PC games have become a bifurcated world of complex, difficult-to-learn gamer games, and “dad games” like golf and solitaire. In a way, PC games are a microcosm of the idea of the gamer versus non-gamer, since the division is so clear.

But is the kid who only plays GTA after school – and loves it – any less of a gamer? What about if he has the full lineup of all the major consoles? What about if he can only afford the games in the $20 bin, but he plays each all the way through? Does the amount of money you spend make you a gamer, and the lack of it, disqualify you? What about the girl – and yes, it’s often a girl – who has devoted 150 hours to cultivating her crops and neighbors in Animal Crossing?

According to the conventional wisdom, the answer is no, none of these people are gamers.

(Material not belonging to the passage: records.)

/-- Events and counters of a die: arrays that drain, stall and abort (R125 to R132), beat meters (R127, R133), wing-memory refresh (R261 to
R264), copy-engine stalls (R282), and the commands that clear counters, which zero exactly what they name. -/
def Obligations.DieEventsUpdateTheirMeters : Prop :=
  (∀ (d : DieNo) (c : CoreNo) (a : Fin 8) s, kget s.arrays (8 * coreOf d c + a) 0 ≠ 1 ∨ joined s (coreOf d c) = true →
    exec (.arrayDrainEnd d c a) s = .next s) ∧
  (∀ (d : DieNo) (c : CoreNo) (a : Fin 8) s, kget s.arrays (8 * coreOf d c + a) 0 = 1 → joined s (coreOf d c) = false →
    Does (.arrayDrainEnd d c a) s fun t =>
      let w := coreOf d c / 64
      kfind t.arrays (8 * coreOf d c + a) = none ∧ kfind t.arrayJoin (coreOf d c) = none ∧
      t = { s with
        arrays := t.arrays, arrayJoin := t.arrayJoin, arrayWait := t.arrayWait, stalled := t.stalled, fields := t.fields } ∧
      (∀ k, k ≠ 8 * coreOf d c + a.val → kfind t.arrays k = kfind s.arrays k) ∧ (∀ e ∈ s.stalled, e.1 ≠ coreOf d c → e ∈ t.stalled) ∧
      FieldsBut [(WNG_STATUS.active, w), (DIE_STALL_STATUS.stalled_now, d), (DIE_BEAT_BUSY.busy_beats, w), (DIE_BEAT_WAIT.wait_beats, w)] s t ∧
      rd t WNG_STATUS.active w = rd s WNG_STATUS.active w - 1) ∧
  (∀ (d : DieNo) (c : CoreNo) (g : Fin 5) s, stallable s (coreOf d c) = false → exec (.arrayStall d c g) s = .next s) ∧
  (∀ (d : DieNo) (c : CoreNo) (g : Fin 5) s, stallable s (coreOf d c) = true → Does (.arrayStall d c g) s fun t =>
    (coreOf d c, g.val) ∈ t.stalled ∧ (∀ e ∈ s.stalled, e ∈ t.stalled) ∧
    rd t DIE_STALL_STATUS.stalls d = min (rd s DIE_STALL_STATUS.stalls d + 1) 65535 ∧ rd t DIE_STALL_STATUS.last_core d = c ∧
    rd t DIE_STALL_STATUS.last_stage d = g ∧ on t DIE_STALL_STATUS.stalled_now d = true ∧
    (on s DIE_ARR_CTL.stall_event_en d = true → Latched t (srcDie d 1)) ∧
    t = { s with stalled := t.stalled, fields := t.fields } ∧
    FieldsBut ([(DIE_STALL_STATUS.stalls, d), (DIE_STALL_STATUS.last_core, d), (DIE_STALL_STATUS.last_stage, d),
      (DIE_STALL_STATUS.stalled_now, d)].map (fun p => (p.1, p.2.val)) ++ (if on s DIE_ARR_CTL.stall_event_en d then evtWords (srcDie d 1) else [])) s t) ∧
  (∀ (d : DieNo) (c : CoreNo) (b : BitVec 32) s, rd s DIE_ARR_CTL.stall_abort d = 0 ∨ coreOf d c ∈ s.sec.halted → exec (.arrayAbort d c b) s = .next s) ∧
  (∀ (d : DieNo) (c : CoreNo) (b : BitVec 32) s n q idx cx cx', rd s DIE_ARR_CTL.stall_abort d ≠ 0 → coreOf d c ∉ s.sec.halted →
    (s.coreShares.find? fun e => e.1 == coreOf d c) = some (n, q, idx) → findCtx s q idx = some cx → descOpcode cx.desc = opMatmul → sharesRun s q cx = true →
    let pos := (cx.cores.idxOf? (coreOf d c)).getD 0
    let u := beforeBlock s cx q idx pos b.toNat
    findCtx u q idx = some cx' → (cx'.phase = .running ∨ cx'.phase = .stopped) → (coreOf d c, q, idx) ∈ u.coreShares →
    arraysActive u (coreOf d c) = true →
    Does (.arrayAbort d c b) s fun t => Latched t (srcDie d 0) ∧ (coreOf d c, q, idx) ∉ t.coreShares ∧
      rd t DIE_STALL_STATUS.aborts d = min (rd u DIE_STALL_STATUS.aborts d + 1) 65535 ∧ (∀ e ∈ t.stalled, e.1 ≠ coreOf d c) ∧
      (∀ i < 8, kfind t.arrays (8 * coreOf d c + i) = none) ∧ t.mem = u.mem ∧
      (findCtx t q idx).map (fun x => (x.phase, (kfind x.stops pos).map (·.status))) = some (.stopped, some stTimeout)) ∧
  (∀ (d : DieNo) s, Does (.arrayClearCounts d) s fun t => rd t DIE_STALL_STATUS.stalls d = 0 ∧ rd t DIE_STALL_STATUS.aborts d = 0 ∧
    OnlyFields [(DIE_STALL_STATUS.stalls, d), (DIE_STALL_STATUS.aborts, d)] s t) ∧
  (∀ (d : DieNo) (a : WingNo) (m : BitVec 16) s,
    let w := wingOf d a
    (rd s WNG_STATUS.state w ≠ 0 → Does (.beatMeterInterval d a m) s fun t => rd t DIE_BEAT_RATE.rate w = 0 ∧ w ∉ t.beatLeft ∧
      t = { s with beatLeft := t.beatLeft, fields := t.fields } ∧ FieldsBut [(DIE_BEAT_RATE.rate, w)] s t) ∧
    (rd s WNG_STATUS.state w = 0 → w ∈ s.beatLeft → Does (.beatMeterInterval d a m) s fun t => w ∉ t.beatLeft ∧
      (∀ x ≠ w, x ∈ s.beatLeft → x ∈ t.beatLeft) ∧ t = { s with beatLeft := t.beatLeft }) ∧
    (rd s WNG_STATUS.state w = 0 → w ∉ s.beatLeft → Does (.beatMeterInterval d a m) s fun t => rd t DIE_BEAT_RATE.rate w = m.toNat ∧
      rd t DIE_BEAT_RATE.rate_max w = max m.toNat (rd s DIE_BEAT_RATE.rate_max w) ∧
      rd t DIE_BEAT_RATE.rate_min w = (if rd s DIE_BEAT_RATE.rate_max w = 0 then m.toNat else min m.toNat (rd s DIE_BEAT_RATE.rate_min w)) ∧
      OnlyFields [(DIE_BEAT_RATE.rate, w), (DIE_BEAT_RATE.rate_max, w), (DIE_BEAT_RATE.rate_min, w)] s t)) ∧
  (∀ (d : DieNo) (a : WingNo) s, Does (.beatClearExt d a) s fun t =>
    rd t DIE_BEAT_RATE.rate_min (wingOf d a) = 0 ∧ rd t DIE_BEAT_RATE.rate_max (wingOf d a) = 0 ∧
    OnlyFields [(DIE_BEAT_RATE.rate_min, wingOf d a), (DIE_BEAT_RATE.rate_max, wingOf d a)] s t) ∧
  (∀ (d : DieNo) s, Does (.dieWrapClear d) s fun t => rd t DIE_WRAP_COUNT.wraps d = 0 ∧ rd t DIE_WRAP_COUNT.last_core d = 0 ∧
    OnlyFields [(DIE_WRAP_COUNT.wraps, d), (DIE_WRAP_COUNT.last_core, d)] s t) ∧
  (∀ (d : DieNo) (a : WingNo) (b : Fin 32) (r : Fin 1024) s,
    let w := wingOf d a
    let k := w * 2 ^ 15 + b.val * 2 ^ 10 + r.val
    let n := (kget s.wingRefs k 0 + 1) % 256
    (rd s WNG_STATUS.state w = 3 → exec (.wingRefresh d a b r) s = .next s) ∧
    (rd s WNG_STATUS.state w ≠ 3 → Does (.wingRefresh d a b r) s fun t => kget t.wingRefs k 0 = n ∧ t.mem = s.mem ∧
      (n ≠ 0 ∨ on s DIE_MEM_CTL.scrub_en d = false → t = { s with wingRefs := t.wingRefs }))) ∧
  (∀ (d : DieNo) (a : WingNo) (h : BitVec 8) s, h.toNat ≠ wingHottest s (wingOf d a) → exec (.refreshIntervalChange d a h) s = .next s) ∧
  (∀ (d : DieNo) (a : WingNo) (h : BitVec 8) s, h.toNat = wingHottest s (wingOf d a) → Does (.refreshIntervalChange d a h) s fun t =>
    let w := wingOf d a
    let auto := autoRefresh (kget s.wingAuto w 100) h.toNat
    kget t.wingAuto w 100 = auto ∧ t = { s with wingAuto := t.wingAuto, fields := t.fields } ∧ FieldsBut [(DIE_REFRESH.interval, d)] s t ∧
    rd t DIE_REFRESH.interval d / 2 ^ (8 * a.val) % 256 = (if rd s WNG_STATUS.state w = 3 then 0 else min auto (rd s DIE_MEM_CTL.refresh_cap d)) ∧
    (∀ b < 4, b ≠ a.val → rd t DIE_REFRESH.interval d / 2 ^ (8 * b) % 256 = rd s DIE_REFRESH.interval d / 2 ^ (8 * b) % 256)) ∧
  (∀ (d : DieNo) (cl : ClusterNo) s n q idx, (s.copyShares.find? fun e => e.1 == 32 * d.val + cl.val) = some (n, q, idx) →
    let halted := ∃ i < 8, 8 * (32 * d.val + cl.val) + i ∈ s.sec.halted
    (qState s q = qsFaulted ∨ halted → exec (.copyStall d cl) s = .next s) ∧
    (qState s q ≠ qsFaulted → ¬halted → Does (.copyStall d cl) s fun t => rd t DIE_COPY_STATUS.copy_stalls d = min (rd s DIE_COPY_STATUS.copy_stalls d + 1) 65535 ∧
      Latched t (srcDie d 11) ∧ OnlyFields ((DIE_COPY_STATUS.copy_stalls, d.val) :: evtWords (srcDie d 11)) s t)) ∧
  (∀ (d : DieNo) s, Does (.memClearCounts d) s fun t =>
    let fs := [DIE_MEM_ECC.wing_ue, DIE_MEM_ECC.wing_ce, DIE_MEM_ECC.tile_ue, DIE_MEM_ECC.tile_ce, DIE_COPY_STATUS.copy_stalls,
      DIE_MEM_LAST_UE.valid, DIE_MEM_LAST_UE.memory, DIE_MEM_LAST_UE.unit, DIE_MEM_LAST_UE.offset]
    (∀ f ∈ fs, rd t f d = 0) ∧ OnlyFields (fs.map fun f => (f, d.val)) s t)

It’s time to come up with a new label, or recognize that the old one must expand its domain, as gaming has expanded its own. It shouldn’t expand to the point of becoming meaningless, but it would be good to encompass all of us who enjoy the challenge of games, and spend our time and our energy on playing and thinking about games. I’m not talking about the person who picks up a PS2 to get some aerobic exercise with Dance Dance Revolution, and then tries another game here or there. I’m describing the kinds of enthusiasts who can talk about Beyond Good and Evil with as much passion as a film-school grad discussing Truffaut.

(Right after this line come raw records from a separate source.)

/-! ### Field by field: what a register write and an emission leave alone -/

@[simp] theorem wr_pending (s : State) (f : Fld) (i v : Nat) : (wr s f i v).pending = s.pending := rfl
@[simp] theorem wr_force (s : State) (f : Fld) (i v : Nat) : (wr s f i v).force = s.force := rfl
@[simp] theorem wr_mem (s : State) (f : Fld) (i v : Nat) : (wr s f i v).mem = s.mem := rfl
@[simp] theorem wr_ue (s : State) (f : Fld) (i v : Nat) : (wr s f i v).ue = s.ue := rfl
@[simp] theorem wr_ce (s : State) (f : Fld) (i v : Nat) : (wr s f i v).ce = s.ce := rfl
@[simp] theorem wr_outbox (s : State) (f : Fld) (i v : Nat) : (wr s f i v).outbox = s.outbox := rfl
@[simp] theorem wr_free (s : State) (f : Fld) (i v : Nat) : (wr s f i v).free = s.free := rfl
@[simp] theorem wr_ticks (s : State) (f : Fld) (i v : Nat) : (wr s f i v).ticks = s.ticks := rfl
@[simp] theorem wr_queues (s : State) (f : Fld) (i v : Nat) : (wr s f i v).queues = s.queues := rfl
@[simp] theorem wr_crings (s : State) (f : Fld) (i v : Nat) : (wr s f i v).crings = s.crings := rfl
@[simp] theorem wr_frings (s : State) (f : Fld) (i v : Nat) : (wr s f i v).frings = s.frings := rfl
@[simp] theorem wr_xrings (s : State) (f : Fld) (i v : Nat) : (wr s f i v).xrings = s.xrings := rfl
@[simp] theorem wr_rrings (s : State) (f : Fld) (i v : Nat) : (wr s f i v).rrings = s.rrings := rfl
@[simp] theorem wr_dbLines (s : State) (f : Fld) (i v : Nat) : (wr s f i v).dbLines = s.dbLines := rfl
@[simp] theorem wr_rrLast (s : State) (f : Fld) (i v : Nat) : (wr s f i v).rrLast = s.rrLast := rfl
@[simp] theorem wr_dbHold (s : State) (f : Fld) (i v : Nat) : (wr s f i v).dbHold = s.dbHold := rfl
@[simp] theorem wr_watch (s : State) (f : Fld) (i v : Nat) : (wr s f i v).watch = s.watch := rfl
@[simp] theorem wr_unwatched (s : State) (f : Fld) (i v : Nat) : (wr s f i v).unwatched = s.unwatched := rfl
@[simp] theorem wr_tcs (s : State) (f : Fld) (i v : Nat) : (wr s f i v).tcs = s.tcs := rfl
@[simp] theorem wr_inv (s : State) (f : Fld) (i v : Nat) : (wr s f i v).inv = s.inv := rfl
@[simp] theorem wr_farWrites (s : State) (f : Fld) (i v : Nat) : (wr s f i v).farWrites = s.farWrites := rfl
@[simp] theorem wr_msix (s : State) (f : Fld) (i v : Nat) : (wr s f i v).msix = s.msix := rfl
@[simp] theorem wr_corePow (s : State) (f : Fld) (i v : Nat) : (wr s f i v).corePow = s.corePow := rfl
@[simp] theorem wr_clusPow (s : State) (f : Fld) (i v : Nat) : (wr s f i v).clusPow = s.clusPow := rfl
@[simp] theorem wr_arrays (s : State) (f : Fld) (i v : Nat) : (wr s f i v).arrays = s.arrays := rfl
@[simp] theorem wr_arrayJoin (s : State) (f : Fld) (i v : Nat) : (wr s f i v).arrayJoin = s.arrayJoin := rfl
@[simp] theorem wr_arrayWait (s : State) (f : Fld) (i v : Nat) : (wr s f i v).arrayWait = s.arrayWait := rfl
@[simp] theorem wr_stalled (s : State) (f : Fld) (i v : Nat) : (wr s f i v).stalled = s.stalled := rfl
@[simp] theorem wr_beatLeft (s : State) (f : Fld) (i v : Nat) : (wr s f i v).beatLeft = s.beatLeft := rfl
@[simp] theorem wr_coreShares (s : State) (f : Fld) (i v : Nat) : (wr s f i v).coreShares = s.coreShares := rfl
@[simp] theorem wr_copyShares (s : State) (f : Fld) (i v : Nat) : (wr s f i v).copyShares = s.copyShares := rfl
@[simp] theorem wr_wingAuto (s : State) (f : Fld) (i v : Nat) : (wr s f i v).wingAuto = s.wingAuto := rfl
@[simp] theorem wr_rmtOps (s : State) (f : Fld) (i v : Nat) : (wr s f i v).rmtOps = s.rmtOps := rfl
@[simp] theorem wr_rmtCmds (s : State) (f : Fld) (i v : Nat) : (wr s f i v).rmtCmds = s.rmtCmds := rfl
@[simp] theorem wr_copyRemotes (s : State) (f : Fld) (i v : Nat) : (wr s f i v).copyRemotes = s.copyRemotes := rfl
@[simp] theorem wr_rmtNextId (s : State) (f : Fld) (i v : Nat) : (wr s f i v).rmtNextId = s.rmtNextId := rfl
@[simp] theorem wr_rmtNextRid (s : State) (f : Fld) (i v : Nat) : (wr s f i v).rmtNextRid = s.rmtNextRid := rfl
@[simp] theorem wr_rmtSeq (s : State) (f : Fld) (i v : Nat) : (wr s f i v).rmtSeq = s.rmtSeq := rfl
@[simp] theorem wr_rmtHeld (s : State) (f : Fld) (i v : Nat) : (wr s f i v).rmtHeld = s.rmtHeld := rfl
@[simp] theorem wr_rmtReplies (s : State) (f : Fld) (i v : Nat) : (wr s f i v).rmtReplies = s.rmtReplies := rfl
@[simp] theorem wr_rmtRecs (s : State) (f : Fld) (i v : Nat) : (wr s f i v).rmtRecs = s.rmtRecs := rfl
@[simp] theorem wr_rmtCache (s : State) (f : Fld) (i v : Nat) : (wr s f i v).rmtCache = s.rmtCache := rfl
@[simp] theorem wr_rmtLost (s : State) (f : Fld) (i v : Nat) : (wr s f i v).rmtLost = s.rmtLost := rfl
@[simp] theorem wr_injQ (s : State) (f : Fld) (i v : Nat) : (wr s f i v).injQ = s.injQ := rfl
@[simp] theorem wr_fabWaits (s : State) (f : Fld) (i v : Nat) : (wr s f i v).fabWaits = s.fabWaits := rfl
@[simp] theorem wr_fabCredits (s : State) (f : Fld) (i v : Nat) : (wr s f i v).fabCredits = s.fabCredits := rfl
@[simp] theorem wr_fabSent (s : State) (f : Fld) (i v : Nat) : (wr s f i v).fabSent = s.fabSent := rfl
@[simp] theorem wr_fabBanks (s : State) (f : Fld) (i v : Nat) : (wr s f i v).fabBanks = s.fabBanks := rfl
@[simp] theorem wr_partnerUse (s : State) (f : Fld) (i v : Nat) : (wr s f i v).partnerUse = s.partnerUse := rfl
@[simp] theorem wr_partnerWaits (s : State) (f : Fld) (i v : Nat) : (wr s f i v).partnerWaits = s.partnerWaits := rfl
@[simp] theorem wr_bankLoads (s : State) (f : Fld) (i v : Nat) : (wr s f i v).bankLoads = s.bankLoads := rfl
@[simp] theorem wr_groups (s : State) (f : Fld) (i v : Nat) : (wr s f i v).groups = s.groups := rfl
@[simp] theorem wr_colls (s : State) (f : Fld) (i v : Nat) : (wr s f i v).colls = s.colls := rfl
@[simp] theorem wr_collDone (s : State) (f : Fld) (i v : Nat) : (wr s f i v).collDone = s.collDone := rfl
@[simp] theorem wr_collIn (s : State) (f : Fld) (i v : Nat) : (wr s f i v).collIn = s.collIn := rfl
@[simp] theorem wr_mirLoaded (s : State) (f : Fld) (i v : Nat) : (wr s f i v).mirLoaded = s.mirLoaded := rfl
@[simp] theorem wr_farMute (s : State) (f : Fld) (i v : Nat) : (wr s f i v).farMute = s.farMute := rfl
@[simp] theorem wr_rowWatch (s : State) (f : Fld) (i v : Nat) : (wr s f i v).rowWatch = s.rowWatch := rfl
@[simp] theorem wr_remapDue (s : State) (f : Fld) (i v : Nat) : (wr s f i v).remapDue = s.remapDue := rfl
@[simp] theorem wr_spareOut (s : State) (f : Fld) (i v : Nat) : (wr s f i v).spareOut = s.spareOut := rfl
@[simp] theorem wr_softRows (s : State) (f : Fld) (i v : Nat) : (wr s f i v).softRows = s.softRows := rfl
@[simp] theorem wr_spareDead (s : State) (f : Fld) (i v : Nat) : (wr s f i v).spareDead = s.spareDead := rfl
@[simp] theorem wr_wingRefs (s : State) (f : Fld) (i v : Nat) : (wr s f i v).wingRefs = s.wingRefs := rfl
@[simp] theorem wr_tcnLost (s : State) (f : Fld) (i v : Nat) : (wr s f i v).tcnLost = s.tcnLost := rfl
@[simp] theorem wr_tcnFull (s : State) (f : Fld) (i v : Nat) : (wr s f i v).tcnFull = s.tcnFull := rfl
@[simp] theorem wr_lowLanes (s : State) (f : Fld) (i v : Nat) : (wr s f i v).lowLanes = s.lowLanes := rfl
@[simp] theorem wr_laneSeq (s : State) (f : Fld) (i v : Nat) : (wr s f i v).laneSeq = s.laneSeq := rfl
@[simp] theorem wr_laneAck (s : State) (f : Fld) (i v : Nat) : (wr s f i v).laneAck = s.laneAck := rfl
@[simp] theorem wr_laneFlits (s : State) (f : Fld) (i v : Nat) : (wr s f i v).laneFlits = s.laneFlits := rfl
@[simp] theorem wr_fabTurn (s : State) (f : Fld) (i v : Nat) : (wr s f i v).fabTurn = s.fabTurn := rfl
@[simp] theorem wr_tcnFails (s : State) (f : Fld) (i v : Nat) : (wr s f i v).tcnFails = s.tcnFails := rfl
@[simp] theorem wr_tcnTests (s : State) (f : Fld) (i v : Nat) : (wr s f i v).tcnTests = s.tcnTests := rfl
@[simp] theorem wr_tcn (s : State) (f : Fld) (i v : Nat) : (wr s f i v).tcn = s.tcn := rfl
@[simp] theorem wr_routeLinks (s : State) (f : Fld) (i v : Nat) : (wr s f i v).routeLinks = s.routeLinks := rfl
@[simp] theorem wr_cut (s : State) (f : Fld) (i v : Nat) : (wr s f i v).cut = s.cut := rfl
@[simp] theorem wr_srcAt (s : State) (f : Fld) (i v : Nat) : (wr s f i v).srcAt = s.srcAt := rfl
@[simp] theorem wr_uciL1 (s : State) (f : Fld) (i v : Nat) : (wr s f i v).uciL1 = s.uciL1 := rfl
@[simp] theorem wr_fuseRecs (s : State) (f : Fld) (i v : Nat) : (wr s f i v).fuseRecs = s.fuseRecs := rfl
@[simp] theorem wr_storeRecs (s : State) (f : Fld) (i v : Nat) : (wr s f i v).storeRecs = s.storeRecs := rfl
@[simp] theorem wr_fadeDone (s : State) (f : Fld) (i v : Nat) : (wr s f i v).fadeDone = s.fadeDone := rfl
@[simp] theorem wr_relockTicks (s : State) (f : Fld) (i v : Nat) : (wr s f i v).relockTicks = s.relockTicks := rfl
@[simp] theorem wr_berTick (s : State) (f : Fld) (i v : Nat) : (wr s f i v).berTick = s.berTick := rfl
@[simp] theorem wr_commHeater (s : State) (f : Fld) (i v : Nat) : (wr s f i v).commHeater = s.commHeater := rfl
@[simp] theorem wr_ffCoef (s : State) (f : Fld) (i v : Nat) : (wr s f i v).ffCoef = s.ffCoef := rfl
@[simp] theorem wr_landings (s : State) (f : Fld) (i v : Nat) : (wr s f i v).landings = s.landings := rfl
@[simp] theorem wr_mirWaiting (s : State) (f : Fld) (i v : Nat) : (wr s f i v).mirWaiting = s.mirWaiting := rfl
@[simp] theorem wr_mirLoad (s : State) (f : Fld) (i v : Nat) : (wr s f i v).mirLoad = s.mirLoad := rfl
@[simp] theorem wr_mirSize (s : State) (f : Fld) (i v : Nat) : (wr s f i v).mirSize = s.mirSize := rfl
@[simp] theorem wr_mirPlaced (s : State) (f : Fld) (i v : Nat) : (wr s f i v).mirPlaced = s.mirPlaced := rfl
@[simp] theorem wr_dataFence (s : State) (f : Fld) (i v : Nat) : (wr s f i v).dataFence = s.dataFence := rfl
@[simp] theorem wr_pw (s : State) (f : Fld) (i v : Nat) : (wr s f i v).pw = s.pw := rfl
@[simp] theorem wr_th (s : State) (f : Fld) (i v : Nat) : (wr s f i v).th = s.th := rfl
@[simp] theorem wr_gal (s : State) (f : Fld) (i v : Nat) : (wr s f i v).gal = s.gal := rfl
@[simp] theorem wr_sec (s : State) (f : Fld) (i v : Nat) : (wr s f i v).sec = s.sec := rfl
@[simp] theorem wr_hst (s : State) (f : Fld) (i v : Nat) : (wr s f i v).hst = s.hst := rfl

Plenty of people put in the hours and have the zeal, and I have no interest in taking the label of gamer away from them. We might just decide to agree to disagree, since as long as qualifying to be a gamer means I can’t pull out the DVDs for a weekend – leaving my games on the shelf – I’m fine to stay out of the club. But in a way, it’s too bad, because if I was a gamer, included in the group of worthy gamer companions, we might have a good time playing together.